Count every line in the data that contains the word "back", then report that number alone.

#### Supplied material ####

/-- What a running assembly reads and has written is as before: A, its own registers, WT, the frame and the words of the
read-ready halves (42_capture_buffer.md R161). -/
structure State.AssemblyKept (s t : State) : Prop where
  active : t.active = s.active
  asmBusy : t.asmBusy = s.asmBusy
  asmZero : t.asmZero = s.asmZero
  asmN : t.asmN = s.asmN
  rh : t.rh = s.rh
  wt : t.wt = s.wt
  frameByte : ∀ a, t.frameByte a = s.frameByte a
  readReady : s.ReadReadyKept t

section
variable {s u t : State}

/-- An update of nothing that an assembly reads or writes. -/
theorem State.AssemblyKept.of_fields (ha : t.active = s.active) (hb : t.asmBusy = s.asmBusy)
    (hz : t.asmZero = s.asmZero) (hn : t.asmN = s.asmN) (hr : t.rh = s.rh) (hw : t.wt = s.wt) (hf : t.frame = s.frame)
    (hc : t.cap = s.cap) (he : t.ramEpoch = s.ramEpoch) : s.AssemblyKept t :=
  ⟨ha, hb, hz, hn, hr, hw, State.frameByte_congr hf he, .of_cap hc he⟩

theorem State.AssemblyKept.trans (h : s.AssemblyKept u) (h' : u.AssemblyKept t) : s.AssemblyKept t := by
  refine ⟨h'.active.trans h.active, h'.asmBusy.trans h.asmBusy, h'.asmZero.trans h.asmZero, h'.asmN.trans h.asmN,
    h'.rh.trans h.rh, h'.wt.trans h.wt, fun a => (h'.frameByte a).trans (h.frameByte a), fun l j hj => ?_⟩
  rw [← h.readReady l j hj, ← h.wt, h'.readReady l j hj]

/-- A running assembly's source words are read from the read-ready halves (42_capture_buffer.md R161,
43_frame_assembler.md R182). -/
theorem State.Assembling.sourceWord_eq (hs : s.Assembling) (h : s.Inv) (hk : s.AssemblyKept t) {n : Nat}
    (hn : n < s.active.outSamples) : t.sourceWord n = s.sourceWord n := by
  have hv := h.valid_of_busy hs.busy
  obtain ⟨hline, hindex⟩ := source_in_half hv hn
  have hhalf := (half_le hv).2
  have hmax := s.params.half_range.2
  simp only [State.sourceWord, hk.active, hk.asmZero, hk.rh, hs.snapshot _ hline]
  rw [hk.readReady _ _ (by omega)]

/-- An assembly goes on undisturbed as long as what it reads and has written is as before. -/
theorem State.Assembling.keep (hs : s.Assembling) (h : s.Inv) (hk : s.AssemblyKept t) : t.Assembling where
  busy := hk.asmBusy.trans hs.busy
  snapshot := by
    rw [hk.active, hk.rh, hk.wt]
    exact hs.snapshot
  done n hn := by
    rw [hk.asmN] at hn
    exact (hs.done n hn).congr hk.active (fun b _ => hk.frameByte _)
      (hs.sourceWord_eq h hk (hn.trans (h.asm.busy hs.busy).1))

/-! ### HOST's turn -/

/-- While ASM_BUSY = 1 no transaction reaches the assembly: START and FRAME_REQ are ignored (41_sequencer.md R123,
44_delivery.md R202). -/
theorem ExecCase.assemblyKept {i : Instr} {r : Response} (hc : ExecCase i s r t) (hb : s.asmBusy = true) :
    s.AssemblyKept t := by
  cases hc
  case start hi hr hidle hv => exact absurd hb (by simp [hidle])
  case decline hi hidle ok => exact absurd hb (by simp [hidle])
  case assemble hi hidle hv => exact absurd hb (by simp [hidle])
  all_goals exact .of_fields rfl rfl rfl rfl rfl rfl rfl rfl rfl

theorem hostTurn_assemblyKept (h : hostTurn s = .next t) (hb : s.asmBusy = true) : s.AssemblyKept t := by
  rcases hostTurn_effect h with rfl | ⟨w, rest, i, r, -, -, hc⟩
  · exact .of_fields rfl rfl rfl rfl rfl rfl rfl rfl rfl
  · have hword : s.AssemblyKept { s with bus := rest } := .of_fields rfl rfl rfl rfl rfl rfl rfl rfl rfl
    exact hword.trans (hc.assemblyKept hb)

/-! ### SEQ's turn -/

/-- A bit event that is no completion event leaves the assembly alone (42_capture_buffer.md R161). -/
theorem State.bitEvent_assemblyKept {i : SerialIn} (h : s.bitEvent i = .next t) (hcnt : t.halfcnt = s.halfcnt) :
    s.AssemblyKept t := by
  have hready := State.bitEvent_readReadyKept h
  rcases State.bitEvent_effect h with ht | ht
  · unfold State.Advanced at ht
    have hframe (a : Nat) : t.frameByte a = s.frameByte a := by
      rw [ht]
      rfl
    exact ⟨by rw [ht], by rw [ht], by rw [ht], by rw [ht], by rw [ht], by rw [ht], hframe, hready⟩
  · have hnext : t.halfcnt = s.halfcnt + 1 := congrArg State.halfcnt ht
    exact absurd (hnext.symm.trans hcnt) (by simp)

theorem seqTurn_assemblyKept (h : seqTurn s = .next t) (hcnt : t.halfcnt = s.halfcnt) : s.AssemblyKept t := by
  unfold seqTurn at h
  split at h
  · have hclock : s.AssemblyKept s.toRisingEdge.sampled := by apply State.AssemblyKept.of_fields <;> simp
    exact hclock.trans (State.bitEvent_assemblyKept h (by simpa using hcnt))
  · cases h
    exact .of_fields rfl rfl rfl rfl rfl rfl rfl rfl rfl

/-! ### ASM's turn -/

/-- ASM's turn adds a sample to an undisturbed assembly, or ends it (43_frame_assembler.md R183). -/
theorem State.Assembling.asmTurn (hs : s.Assembling) (h : s.Inv) (ht : asmTurn s = .next t) :
    t.Assembling ∨ t.Assembled := by
  obtain ⟨u, hu, hgoes, hends⟩ := State.Filling.asmTurn ⟨hs.busy, hs.done⟩ h
  cases hu.symm.trans ht
  by_cases hn : s.asmN.toNat + 1 = s.active.outSamples
  · exact .inr (hends hn).1
  · obtain ⟨hfill, -⟩ := hgoes hn
    have hkept := asmTurn_asmKept ht
    refine .inl ⟨hfill.busy, ?_, hfill.done⟩
    rw [hkept.active, hkept.rh, hkept.wt]
    exact hs.snapshot

end

/-- Settles O44: HOST and SEQ keep what the assembly reads and has written, ASM carries it on. -/
theorem undisturbedAssemblyIsTheInterleave : Obligations.UndisturbedAssemblyIsTheInterleave := by
  intro turn s t h hs hagent ht hcnt
  cases turn with
  | host => exact .inl (hs.keep h (hostTurn_assemblyKept ht hs.busy))
  | seq => exact .inl (hs.keep h (seqTurn_assemblyKept ht hcnt))
  | asm => exact hs.asmTurn h ht
  | cycle present => exact nomatch hagent
  | reset => exact nomatch hagent

end Sys2Proof.Machine

/-! The frame between requests, FRAME_REQ itself, and the frame-RAM window (44_delivery.md R202 to R204, R209). -/

namespace Sys2Proof.Machine

/-! ### A predicate that every turn but a reset keeps -/

/-- HOST's, SEQ's and ASM's turns keep a predicate on states, and so does the divider's part of a cycle. -/
structure KeptByAgents (P : State → Prop) : Prop where
  host {s t} : P s → hostTurn s = .next t → P t
  seq {s t} : P s → seqTurn s = .next t → P t
  asm {s t} : P s → asmTurn s = .next t → P t
  tick {s t} : P s → clockTick s = .next t → P t

namespace KeptByAgents

variable {P : State → Prop} {s t : State}

/-- ASM's and HOST's part of a cycle, in either order (60_exceptions.md R248, R249). -/
theorem cycleFront (h : KeptByAgents P) {present : Bool} (hs : P s) (ht : cycleFront present s = .next t) : P t := by
  unfold Machine.cycleFront at ht
  split at ht
  · exact h.asm hs ht
  split at ht <;> obtain ⟨u, h1, h2⟩ := (andThen_eq_next_iff _ _ _).1 ht
  · exact h.asm (h.host hs h1) h2
  · exact h.host (h.asm hs h1) h2

/-- The divider ticks after ASM and HOST, or not at all (41_sequencer.md R125). -/
theorem cycleTurn (h : KeptByAgents P) {present : Bool} (hs : P s) (ht : cycleTurn present s = .next t) : P t := by
  obtain ⟨u, h1, h2⟩ := (andThen_eq_next_iff _ _ _).1 ht
  have hu := h.cycleFront hs h1
  split at h2
  · exact h.tick hu h2
  · cases h2
    exact hu

theorem takeTurn (h : KeptByAgents P) {turn : Turn} (hne : turn ≠ .reset) (hs : P s)
    (ht : takeTurn turn s = .next t) : P t := by
  cases turn with
  | host => exact h.host hs ht
  | seq => exact h.seq hs ht
  | asm => exact h.asm hs ht
  | cycle present => exact h.cycleTurn hs ht
  | reset => exact absurd rfl hne

/-- A run without a reset keeps what the agents keep. -/
theorem runTurns (h : KeptByAgents P) {ts : List Turn} (hts : Turn.reset ∉ ts) (hs : P s)
    (ht : runTurns ts s = .next t) : P t :=
  runTurns_induction P ts (fun _ hturn _ _ => h.takeTurn fun he => hts (he ▸ hturn)) s t hs ht

end KeptByAgents

/-! ### Between requests -/

/-- `t` is between requests and its frame is that of `s`: no assembly runs, no FRAME_REQ is among the words HOST has
still to present, and the frame RAM and the result registers are as in `s` (44_delivery.md R209). -/
structure State.FrameOf (s t : State) : Prop where
  idle : t.asmBusy = false
  noRequest : ∀ w ∈ t.bus, w ≠ encode .cmdFrameReq
  frame : t.frame = s.frame
  ramEpoch : t.ramEpoch = s.ramEpoch
  frameReady : t.frameReady = s.frameReady
  frameOk : t.frameOk = s.frameOk
  frameLen : t.frameLen = s.frameLen

section
variable {s u t : State}

/-- An update that does not reach the delivery of a frame. -/
theorem State.FrameOf.of_fields (h : s.FrameOf u) (hb : t.asmBusy = u.asmBusy) (hw : t.bus = u.bus)
    (hf : t.frame = u.frame) (he : t.ramEpoch = u.ramEpoch) (hr : t.frameReady = u.frameReady)
    (ho : t.frameOk = u.frameOk) (hl : t.frameLen = u.frameLen) : s.FrameOf t :=
  ⟨hb.trans h.idle, hw ▸ h.noRequest, hf.trans h.frame, he.trans h.ramEpoch, hr.trans h.frameReady,
    ho.trans h.frameOk, hl.trans h.frameLen⟩

/-- A word presented leaves the others to present. -/
theorem State.FrameOf.presented (h : s.FrameOf u) {w : Txn} {rest : List Txn} (hb : u.bus = w :: rest) :
    s.FrameOf { u with bus := rest } :=
  ⟨h.idle, fun v hv => h.noRequest v (hb ▸ List.mem_cons_of_mem w hv), h.frame, h.ramEpoch, h.frameReady, h.frameOk,
    h.frameLen⟩

/-- No transaction but FRAME_REQ reaches the delivery of a frame (44_delivery.md R202, R209). -/
theorem ExecCase.frameOf {i : Instr} {r : Response} (hc : ExecCase i u r t) (hi : i ≠ .cmdFrameReq)
    (h : s.FrameOf u) : s.FrameOf t := by
  cases hc
  case decline hreq _ _ => exact absurd hreq hi
  case assemble hreq _ _ => exact absurd hreq hi
  all_goals exact h.of_fields rfl rfl rfl rfl rfl rfl rfl

/-- A bit event delivers nothing (41_sequencer.md R126). -/
theorem State.bitEvent_frameOf {i : SerialIn} (h : s.FrameOf u) (ht : u.bitEvent i = .next t) : s.FrameOf t := by
  rcases State.bitEvent_effect ht with hk | hk <;>
  · rw [hk]
    exact h.of_fields rfl rfl rfl rfl rfl rfl rfl

end

/-- A word that spells a write is the word of that write: only a read's DATA is don't-care (30_encoding.md R92). -/
theorem eq_encode_of_decode_write {p : Params} {w : Txn} {i : Instr} (h : decode p w = some i)
    (hi : i.isWrite = true) : w = encode i := by
  obtain ⟨-, ha⟩ := (decode_eq_some_iff p w i).1 h
  rw [← ha, isWrite_decodeAccess] at hi
  exact (encodeAfterDecodeIsIdentityOnCanonicalWords p w i h (.inl hi)).symm

/-- HOST presents no FRAME_REQ, ASM has nothing to assemble, and SEQ and the divider deliver nothing
(44_delivery.md R209). -/
theorem State.frameOf_kept (s : State) : KeptByAgents s.FrameOf where
  host {u t} h ht := by
    rcases hostTurn_effect ht with rfl | ⟨w, rest, i, r, hb, hd, hc⟩
    · exact h
    have hi : i ≠ .cmdFrameReq := by
      rintro rfl
      exact h.noRequest w (hb ▸ List.mem_cons_self) (eq_encode_of_decode_write hd rfl)
    exact hc.frameOf hi (h.presented hb)
  seq {u t} h ht := by
    unfold seqTurn at ht
    split at ht
    · refine State.bitEvent_frameOf ?_ ht
      apply h.of_fields <;> simp
    · cases ht
      exact h
  asm {u t} h ht := by
    cases (asmTurn_idle h.idle).symm.trans ht
    exact h
  tick {u t} h ht := by
    have htick : s.FrameOf u.divTick := by apply h.of_fields <;> simp
    unfold clockTick at ht
    split at ht
    · refine State.bitEvent_frameOf ?_ ht
      apply htick.of_fields <;> simp
    · cases ht
      exact htick
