/-- The width of an access (SYS_BERR_INFO.SIZE). -/
inductive Width where
  | byte | half | word
  deriving DecidableEq, Repr

/-- The form of a ledger-core instruction (R204). -/
inductive Form where
  | A | S
  deriving DecidableEq, Repr

/-- An addressing mode with its operand bytes (Table 7.1); `reserved` is mode 101b, 110b or 111b. The immediate is one byte. -/
inductive Operand8 where
  | imm (i : Byte) | abs (a : Half) | absX (a : Half) | absY (a : Half) | dp (d : Byte) | reserved (m : Fin 3)
  deriving DecidableEq, Repr

/-- The addressing modes of page F1h: the immediate is sixteen bits (R250). -/
inductive Operand16 where
  | imm (i : Half) | abs (a : Half) | absX (a : Half) | absY (a : Half) | dp (d : Byte) | reserved (m : Fin 3)
  deriving DecidableEq, Repr

/-- LDX and LDY stand in the primary map and on page F1h (R250). -/
inductive OperandXY where
  | primary (o : Operand8) | page (o : Operand16)
  deriving DecidableEq, Repr

/-- The two operand forms of INCM, DECM and CLRM (Table 7.4). -/
inductive OperandAD where
  | abs (a : Half) | dp (d : Byte)
  deriving DecidableEq, Repr

/-- What SECDED finds as a store-buffer entry drains (R347). -/
inductive DrainError where
  /-- `verifyTwice`: the word fails its read-back verification twice (R441, R449). `spoils`: the word as it is left in memory or in the key
  table is in error, in one bit or in two, and so found at its next read (R389, R387, R449; log 81). `healthSlot`: the drain itself goes well, and the
  next record of the health log fails its verification (R601; log 81). -/
  | none | corrected | double | verifyTwice | spoils (double : Bool) | healthSlot
  deriving DecidableEq, Repr

/-- What an upset strikes in a core's parity-protected arrays while a line fill completes (R346, R386; log 81): the line that is filled, or
the LAB entries of a context and BDT index. -/
inductive Upset where
  | none | line | lab (k : Ctx) (idx : Fin 32)
  deriving DecidableEq, Repr

/-- A lookup that an instruction had made before it was abandoned in a later one (R358, R384): its address, and whether a fetch made it. -/
structure Lookup where
  a : Half
  fetch : Bool
  deriving DecidableEq, Repr

/-- A core whose running context leaves off at a boundary, or inside an instruction that is abandoned in a lookup after those `made`. -/
structure AtBoundary where
  core : Core
  made : List Lookup
  deriving DecidableEq, Repr

/-- A core whose waiting instruction goes on; an event that comes then is taken at the checkpoint that `stop` names (R299). -/
structure GoesOn where
  core : Core
  stop : Option Nat
  deriving DecidableEq, Repr

/-- A core whose oldest line fill ends, with what an upset strikes meanwhile. -/
structure FillEnd where
  core : Core
  upset : Upset
  deriving DecidableEq, Repr

/-- A core whose group is applied, with the word that fails its read-back verification twice, if one does (R441). -/
structure Applied where
  core : Core
  bad : Option (Fin 8)
  deriving DecidableEq, Repr

/-- A core whose check fails: that of its register file, return stack or context store, or that of its state machines (R408). -/
structure FailedCheck where
  core : Core
  store : Bool
  deriving DecidableEq, Repr

/-- What the surge comparator of a converter sees: an input, and the difference V(P) - V(N) it rises to in units of VREF / 65536. -/
structure SurgeInput where
  cnv : Cnv
  input : Fin 8
  diff : Int
  deriving DecidableEq, Repr

/-- What Tarn finds lost of its two copies (R103): one copy of something, both copies of a channel's data, the device key. -/
inductive CopyLoss where
  | one | channel (n : Chan) | deviceKey
  deriving DecidableEq, Repr

/-- Who raises an urgent entry (R159); the surge comparator names CNV_SURGE.ENTRY. -/
inductive UrgentSource where
  | surge | tarn (e : Fin 16) | engine (n : Chan) (e : Fin 16)
  deriving DecidableEq, Repr

/-- The 32 bytes of a TRAIN payload (Table 13.3). -/
abbrev TrainPayload := Vector Byte 32

/-- A TRAIN frame: the eight bytes of its header and its payload. -/
structure TrainFrame where
  header : BitVec 64
  payload : TrainPayload
  deriving DecidableEq, Repr

/-- Codes that a port hears and that make no good frame. -/
structure BadCodes where
  port : Port
  codes : List (BitVec 10)
  deriving DecidableEq, Repr

/-- A received Usdar frame: its header fields (Table 13.4) and its payload. -/
structure Frame where
  type : Nibble
  tc : BitVec 2
  seq : BitVec 12
  ack : BitVec 12
  len : BitVec 9
  dst : BitVec 12
  src : BitVec 12
  hld : Bool
  payload : List Byte
  deriving DecidableEq, Repr

/-- A byte received by a UART with its errors (R689), and the autobaud rate its start bit measured, if any (R692). -/
structure RxByte where
  b : Byte
  fe : Bool
  pe : Bool
  brk : Bool
  rate : Option (Fin 8)
  deriving DecidableEq, Repr

/-- The textual checks of R544 that a Narga line fails first, if any: a bad byte, a bad check or tag, a bad noun, a wrong
argument count, a bad number. -/
inductive LineFlaw where
  | badByte | badCheck | badNoun | badCount | badNumber
  deriving DecidableEq, Repr

/-- A Narga line as it ends: its session, for a machine line its tag and check (R538), the bytes after its verb and one separator
(R555, R558), and its textual flaw. -/
structure NLine where
  sess : Session
  tag : Option String
  check : Half
  args : List Byte
  flaw : Option LineFlaw
  deriving DecidableEq, Repr

/-- The `route tunnel` setting (R551). -/
inductive TunnelSetting where
  | off | any | node (id : BitVec 12)
  deriving DecidableEq, Repr

/-- What an `img` verb names (R614): a firmware slot (false A, true B) or the microcode of an engine. -/
inductive ImageRef where
  | wfw (slotB : Bool) | tfw (slotB : Bool) | lfw (slotB : Bool) | mcode (n : Chan)
  deriving DecidableEq, Repr

/-- What a Narga line asks for: the verbs of Tables 15.2 and 15.3 with their arguments, a line too long (R534) and a verb of neither table
(R552). -/
inductive NVerb where
  | lineTooLong
  | unknownVerb
  | help (verb : Option String)
  | id
  | idFull
  | stat
  | ch (n : Option Nat)
  | chIn (n : Nat)
  | chOut (n : Nat)
  | chReload (n : Nat)
  | chClose (n : Nat)
  | cnv (u : Cnv)
  | cnvCal (u : Cnv)
  | port (p : Nat)
  | portPeer (p : Nat)
  | portRetrain (p : Nat)
  | portOn (p : Nat)
  | portOff (p : Nat)
  | routeNode
  | routeNodeSet (id : Nat)
  | route (id : Nat)
  | routeSet (id : Nat) (nbr : Option Nat)
  | routeTunnel (set : Option TunnelSetting)
  | logHealth (k : Option Nat)
  | logLegal (k : Option Nat)
  | logHealthFrom (q : Nat) (k : Option Nat)
  | logLegalFrom (q : Nat) (k : Option Nat)
  | tarn
  | tarnTime (set : Option Nat)
  | tarnLogack (q : Nat)
  | tarnNonce
  | tarnStage (off : Nat) (data : List Byte)
  | tarnSubmit
  | pwr
  | pwrGo (ps : Nat)
  | clk
  | img
  | imgVerify (img : ImageRef)
  | imgActivate (img : ImageRef)
  | reconcile (unit : Byte)
  | app (text : List Byte)
  | resetCore (c : Nat)
  | resetPort (p : Nat)
  | resetDevice
  | more
  | expertOn
  | expertOff
  | xregRead (a : Nat)
  | xregWrite (a : Nat) (v : Nat)
  | xchScrub (n : Nat) (i : Nat)
  | xchInj (n : Nat) (word : Nat) (bit : Nat)
  | xcnvRaw (u : Cnv) (on : Bool)
  | xcnvSurge (u : Cnv)
  | xportLoop (p : Nat)
  | xportPrbs (p : Nat)
  | xportTestOff (p : Nat)
  | xportHead (p : Nat) (b : Nat)
  | xportGohyst (p : Nat) (b : Nat)
  | xclkMon (clock : Option Nat)
  deriving DecidableEq, Repr

/-- The sensors of Table 16.1. -/
inductive Sensor where
  | temp (i : Fin 4) | vin | vcore | avdd | vio (bank : Fin 3) | vref | hold
  deriving DecidableEq, Repr

/-- The loops that lock (Table 18.6). -/
inductive Pll where
  | spll | cpll | tpll
  deriving DecidableEq, Repr

/-- What the flash answers to discovery (R701, R702, R727): nothing, no usable SFDP, or a table with the density as log2 of
bytes, the read mode and the presence of a 64 KiB erase. -/
inductive FlashAnswer where
  | silent | noSfdp | sfdp (log2 : Fin 33) (mode : Fin 6) (erase64 : Bool)
  deriving DecidableEq, Repr

/-- The causes of a device reset (Table 19.3). -/
inductive ResetCause where
  | resetN | narga | spll
  deriving DecidableEq, Repr

/-- How an I2C transfer ends on the bus (R695, R696, Table 20.3). -/
inductive IicResult where
  | ok (data : List Byte) | nackAddr | nackData (i : Byte) | lost
  deriving DecidableEq, Repr

/-- What the low-power comparator latches in PS4 and PS5 (R92). -/
inductive LowPowerBreak where
  | mesh | caseChange
  deriving DecidableEq, Repr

####

Result for this exercise — 2